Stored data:
== == ==

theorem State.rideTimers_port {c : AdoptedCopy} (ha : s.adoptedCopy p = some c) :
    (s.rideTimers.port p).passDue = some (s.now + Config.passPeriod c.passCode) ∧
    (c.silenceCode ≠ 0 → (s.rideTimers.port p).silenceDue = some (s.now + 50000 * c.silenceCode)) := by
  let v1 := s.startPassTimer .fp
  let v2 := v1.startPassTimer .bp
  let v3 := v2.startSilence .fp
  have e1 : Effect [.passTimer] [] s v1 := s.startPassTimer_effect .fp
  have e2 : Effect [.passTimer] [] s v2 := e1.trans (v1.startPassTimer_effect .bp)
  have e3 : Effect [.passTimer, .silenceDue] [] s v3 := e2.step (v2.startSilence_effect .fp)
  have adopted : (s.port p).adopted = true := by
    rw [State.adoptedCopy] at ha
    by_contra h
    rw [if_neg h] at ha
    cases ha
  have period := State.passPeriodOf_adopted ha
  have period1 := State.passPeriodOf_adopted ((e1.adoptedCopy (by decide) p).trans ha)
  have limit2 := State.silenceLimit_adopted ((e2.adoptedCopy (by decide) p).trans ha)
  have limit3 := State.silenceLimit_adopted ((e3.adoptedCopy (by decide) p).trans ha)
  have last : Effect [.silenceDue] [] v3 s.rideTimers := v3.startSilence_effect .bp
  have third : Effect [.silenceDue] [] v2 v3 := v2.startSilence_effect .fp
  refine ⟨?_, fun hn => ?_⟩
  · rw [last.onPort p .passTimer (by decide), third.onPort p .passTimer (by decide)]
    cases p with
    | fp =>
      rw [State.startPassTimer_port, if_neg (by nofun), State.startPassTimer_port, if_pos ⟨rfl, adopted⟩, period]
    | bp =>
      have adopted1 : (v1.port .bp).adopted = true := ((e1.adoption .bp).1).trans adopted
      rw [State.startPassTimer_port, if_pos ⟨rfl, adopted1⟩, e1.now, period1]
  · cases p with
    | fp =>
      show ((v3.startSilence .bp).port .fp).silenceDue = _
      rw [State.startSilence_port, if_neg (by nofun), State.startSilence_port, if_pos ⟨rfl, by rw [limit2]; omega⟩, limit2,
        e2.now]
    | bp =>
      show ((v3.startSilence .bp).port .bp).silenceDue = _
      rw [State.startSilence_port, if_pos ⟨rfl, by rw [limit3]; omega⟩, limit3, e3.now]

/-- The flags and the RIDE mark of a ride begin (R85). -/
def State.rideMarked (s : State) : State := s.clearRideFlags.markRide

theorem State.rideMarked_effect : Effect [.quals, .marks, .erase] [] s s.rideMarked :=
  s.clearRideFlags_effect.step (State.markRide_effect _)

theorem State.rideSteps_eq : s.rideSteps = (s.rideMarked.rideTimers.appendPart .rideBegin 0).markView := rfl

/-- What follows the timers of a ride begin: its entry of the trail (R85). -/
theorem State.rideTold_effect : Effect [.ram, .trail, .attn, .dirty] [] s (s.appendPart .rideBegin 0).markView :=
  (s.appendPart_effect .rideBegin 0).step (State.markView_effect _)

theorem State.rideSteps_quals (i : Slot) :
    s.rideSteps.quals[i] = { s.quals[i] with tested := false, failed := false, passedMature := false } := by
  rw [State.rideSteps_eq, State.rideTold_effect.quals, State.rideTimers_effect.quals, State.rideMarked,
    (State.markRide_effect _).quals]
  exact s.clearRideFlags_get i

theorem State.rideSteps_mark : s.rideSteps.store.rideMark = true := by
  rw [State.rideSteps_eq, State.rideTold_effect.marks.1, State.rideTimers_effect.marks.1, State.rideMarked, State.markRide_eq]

== == ==

■ **WHAT IS EXPECTED**
Output, exactly and in full, the lines from the start of the entries above through the line that contains "s.clearRideFlags_effect.step (State.markRide_effect _)".

■ **ANSWER FOR THIS EXERCISE**
theorem State.rideTimers_port {c : AdoptedCopy} (ha : s.adoptedCopy p = some c) :
    (s.rideTimers.port p).passDue = some (s.now + Config.passPeriod c.passCode) ∧
    (c.silenceCode ≠ 0 → (s.rideTimers.port p).silenceDue = some (s.now + 50000 * c.silenceCode)) := by
  let v1 := s.startPassTimer .fp
  let v2 := v1.startPassTimer .bp
  let v3 := v2.startSilence .fp
  have e1 : Effect [.passTimer] [] s v1 := s.startPassTimer_effect .fp
  have e2 : Effect [.passTimer] [] s v2 := e1.trans (v1.startPassTimer_effect .bp)
  have e3 : Effect [.passTimer, .silenceDue] [] s v3 := e2.step (v2.startSilence_effect .fp)
  have adopted : (s.port p).adopted = true := by
    rw [State.adoptedCopy] at ha
    by_contra h
    rw [if_neg h] at ha
    cases ha
  have period := State.passPeriodOf_adopted ha
  have period1 := State.passPeriodOf_adopted ((e1.adoptedCopy (by decide) p).trans ha)
  have limit2 := State.silenceLimit_adopted ((e2.adoptedCopy (by decide) p).trans ha)
  have limit3 := State.silenceLimit_adopted ((e3.adoptedCopy (by decide) p).trans ha)
  have last : Effect [.silenceDue] [] v3 s.rideTimers := v3.startSilence_effect .bp
  have third : Effect [.silenceDue] [] v2 v3 := v2.startSilence_effect .fp
  refine ⟨?_, fun hn => ?_⟩
  · rw [last.onPort p .passTimer (by decide), third.onPort p .passTimer (by decide)]
    cases p with
    | fp =>
      rw [State.startPassTimer_port, if_neg (by nofun), State.startPassTimer_port, if_pos ⟨rfl, adopted⟩, period]
    | bp =>
      have adopted1 : (v1.port .bp).adopted = true := ((e1.adoption .bp).1).trans adopted
      rw [State.startPassTimer_port, if_pos ⟨rfl, adopted1⟩, e1.now, period1]
  · cases p with
    | fp =>
      show ((v3.startSilence .bp).port .fp).silenceDue = _
      rw [State.startSilence_port, if_neg (by nofun), State.startSilence_port, if_pos ⟨rfl, by rw [limit2]; omega⟩, limit2,
        e2.now]
    | bp =>
      show ((v3.startSilence .bp).port .bp).silenceDue = _
      rw [State.startSilence_port, if_pos ⟨rfl, by rw [limit3]; omega⟩, limit3, e3.now]

/-- The flags and the RIDE mark of a ride begin (R85). -/
def State.rideMarked (s : State) : State := s.clearRideFlags.markRide

theorem State.rideMarked_effect : Effect [.quals, .marks, .erase] [] s s.rideMarked :=
  s.clearRideFlags_effect.step (State.markRide_effect _)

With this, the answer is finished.